A Producer’s Perspective: Part II

In 2014 I hired a music director who was engaged to oversee the production of 12 arrangements of songs for future performances and recordings. This cost roughly $3k, 30% of which went to the director, another 30% to the mixing engineer and the rest to the composers. As it later turned out, none of these arrangements could or would be used because they were poorly mixed and composed. So this was a complete waste of time and money, and therefore, an expensive lesson.

 

Fast forward to spring 2015. We have just wrapped up recording 8 new tracks involving over 20 musicians.

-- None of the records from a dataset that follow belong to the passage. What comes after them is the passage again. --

/-- LR.TIMESTAMP; 0 takes CYCLE (R306). -/
def State.stampOf (s : State) (die ts since : Nat) : Nat :=
  if ts = 0 then (since - (s.die die).cycle0) % 2 ^ 64 else ts

/-- Enter an admitted record as a launch: a gang launch becomes ready, a graph starts with its first node due (R313,
R316). A tag-keyed launch waits for its slot (R319). -/
def State.newLaunch (s : State) (die : Nat) (r : LaunchRec) (queue job since : Nat) (host : Option Nat)
    (node : Option (Nat × Nat)) : Nat × State :=
  let te := s.te die
  let id := te.launchNo
  let first := match s.engineRead die r.entry 8 with
    | some h => [h % 4096]
    | none => []
  let l : Launch :=
    { record := r, queue := queue, timestamp := s.stampOf die r.timestamp since, job := job, context := r.context
      host := host, node := node, nextGang := 0, ended := 0
      graph := if r.kind = 1 then some { tokens := [], due := first, fires := [], running := [], done := first.isEmpty } else none
      slot := none, closed := false, hold := .none }
  let s1 := s.setTe die { te with launchNo := id + 1, launches := put id l te.launches }
  (id, if r.kind = 1 || (r.kind = 0 && r.tagKeyed) then s1 else s1.pushReady die (.gang id) queue l.timestamp)

/-- A launch entered through a host packet has retired: its table entry holds its interrupt, which follows the reply to `sent`,
or frees (R441). -/
def State.hostRetired (s : State) (host : Option Nat) (lost : Bool) (sent : Option Nat) : State :=
  match host with
  | none => s
  | some e =>
    let h := s.host
    match look e h.launches with
    | none => s
    | some x =>
      if x.irq.isSome && !lost then
        { s with host := { h with launches := put e { x with retired := true, after := sent } h.launches } }
      else { s with host := { h with launches := unput e h.launches } }

/-- Whether a signal's decrement is lost to a link that is down (R444). -/
def State.signalLost (s : State) (die signal : Nat) : Bool :=
  signal ≠ 0 && s.place die signal = .host && !s.host.linkUp

/-- The request that the decrement of a signal at another module will be, whose home replies to it (R440, R441). -/
def State.signalSent (s : State) (die signal : Nat) : Option Nat :=
  if signal ≠ 0 && s.place die signal = .remote && paModule signal ≠ 0 then some s.reqNo else none

/-! ## Tasks -/

/-- The task identity word (R328, selector 0). -/
def Task.identity (t : Task) (i : Nat) : Nat :=
  t.job * 2 ^ 32 + i % 1024 * 2 ^ 22 + t.depth % 16 * 2 ^ 18 + t.position % 64 * 2 ^ 12

/-- The lowest free index of the task table (R323). -/
def TaskEngine.freeTask (t : TaskEngine) : Option Nat := (List.range 1024).find? fun i => (look i t.tasks).isNone

/-- The task of gang `g` of a launch. -/
def Launch.task (l : Launch) (id g : Nat) : Task :=
  { launch := id, record := l.record, entry := l.record.entry, gang := g, parent := none, child := false, position := 0
    depth := 0, job := l.job, context := l.context, queue := l.queue, timestamp := l.timestamp, origin := 0, first := []
    request := none, tag := 0, doomed := false, cancelled := false, fault := none, children := [], foldAt := 0, pre := none
    folded := 0, cancelMask := 0, faultMask := 0, retained := [], ownSlot := none }

/-- Whether a continuation of a task is registered, released or ready (R332). -/
def State.hasConts (s : State) (die t : Nat) : Bool :=
  let d := s.die die
  (d.conts.any (·.task = t)) || (d.released.any (·.task = t)) || d.te.ready.any fun r => match r.work with
    | .cont u _ => u = t
    | _ => false

/-- Whether a task runs on polders. -/
def TaskEngine.running (t : TaskEngine) (task : Nat) : Bool := t.runs.any fun r => r.2.task = task

/-! ## Views (R306, R324) -/

/-- The scratchpad address of a run's reserve slot, as a physical address. -/
def State.slotAddr (s : State) (die : Nat) (r : LaunchRec) (x : Nat × Nat) : Nat :=
  dieAddr die (poolOffset ((s.te die).run x.1).origin + r.resBase + x.2 * r.viewBytes)

/-- The views of crew (0, 0) of a run, as a physical address. -/
def viewsAt (die origin : Nat) (r : LaunchRec) : Nat := dieAddr die (poolOffset origin + r.viewBase)

/-- Copy bytes, with their poison, from one 8-byte aligned place to another (R57). -/
def State.copyRange (s : State) (src dst n : Nat) : State :=
  let bad := s.poison.filter fun w => src / 8 ≤ w && w < (src + n) / 8
  let s1 := s.writeN dst (s.readN src n) n
  { s1 with poison := bad.foldl (fun ps w => addPoison (8 * (w - src / 8) + dst) 8 ps) s1.poison }

/-- Fill the declared views with their identities (R307, R211). -/
def State.fillViews (s : State) (die origin : Nat) (r : LaunchRec) : State :=
  (List.range r.nviews).foldl (fun (s : State) j =>
    s.writeN (viewsAt die origin r + 16384 * j) (mergeIdentity (r.viewOp j) * ((2 ^ 131072 - 1) / (2 ^ 32 - 1))) 16384) s

/-- The elements of one view merged, as one number. -/
def mergeElements (op d v : Nat) (n : Nat) : Nat :=
  packElems 32 (List.zipWith (mergeOp op) (elems 32 n d) (elems 32 n v))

These included 11 string players, a piano player, 3 rhythm and drums players, 6 vocalists and 4 production engineers – all at the cost of just over $21k.

 

Production Cost: $2625 per track

 

Many of you will probably ask why?

 

On the one hand, with today’s technology it’s easy to produce or record an album using nothing but sample libraries and synthesizers. R&B artists do it all the time. But, to a classical musician – an artist whose work strives for integrity and perfection in all that he/she does – using a sound library is simply an anathema. Not to mention the fact that no MIDI file will ever replace a live recording, no matter how good it is…Well, maybe not “never,” but the today’s technology isn’t quite there yet.

 

In any event, this brings me to my next point: our public, whose heart is often in the right place but is completely devoid of the realities of making music these days, thinks that music is made solely by the person standing in front of the microphone.

 

Whereas, in reality, there are probably 10-20 people standing behind one mildly successful artist and 25-50 people (depending on the song and arrangement) working behind the scenes of one semi-successful musical act. And that’s a conservative estimate. Not to mention countless iterations of hit and miss songs and albums that came prior to the big hit. The Beatles, for example, toured for 10 years before they had 1 single hit (see Malcolm Gladwell’s 5,000 hour rule).

 

At any rate, this past weekend, as I stood by a performer playing one of our beautiful pieces, a customer approached to ask “what percentage of proceeds actually went to the artist?” Of course, this question implied both a certain skepticism and naiveté. Unless you are in the music business, hardly anyone knows what it takes to make a single track, let alone an entire album.

 

Not to mention the fact that it’s really a gotcha question. 99% of the time, the person asking it is just looking for a reason not to open their wallets. So they tell themselves, “if only a some small percentage goes to the student, why should I bother purchasing anything?”

 

Well, I’m here to point out that whenever you’re supporting an artist – regardless of what age or genre they’re in – you’re also supporting his or her sound engineer who, together with the composer/arranger and mixer toiled for countless hours to hand pick, mix and match the right takes and tones on that track/album. The mixer also cleaned up the recordings so as to make them sound commercially viable – that is, without any blemishes, miscues or mistakes. You’re also supporting the studio (whose possession of equipment that’s worth well over $1MM) was used to record the said album. And, finally, you’re supporting the director/producer who not only fronted the money for the project and brought all of the necessary specialists together, but also made it possible for the musician to be standing here and playing in front of you. Moreover, the producer most likely not only paid for the production but also scouted and rented the performance venue, paid for travel, food and lodging and went out and hustled to sell enough CDs so he/she can break even. In other words, he believed in the work so much that he therefore took on all the risk.

 

And so, if you still believe that the artist is the one that’s entitled to get paid, then you should tell that to countless musicians who are desperately trying to find funding, management, marketing know-how and guidance, who send their mix tapes to countless record companies/labels who, in and of themselves, are nowadays surviving hand to mouth because of services such as iTunes, Spotify and Pandora. But more on that in another article.

 

Suffice it to say that an artists doesn’t produce a record by themselves.

 

Finally, if all that still isn’t enough, ask yourself this: when was the last time you paid $2625 for a single track of music?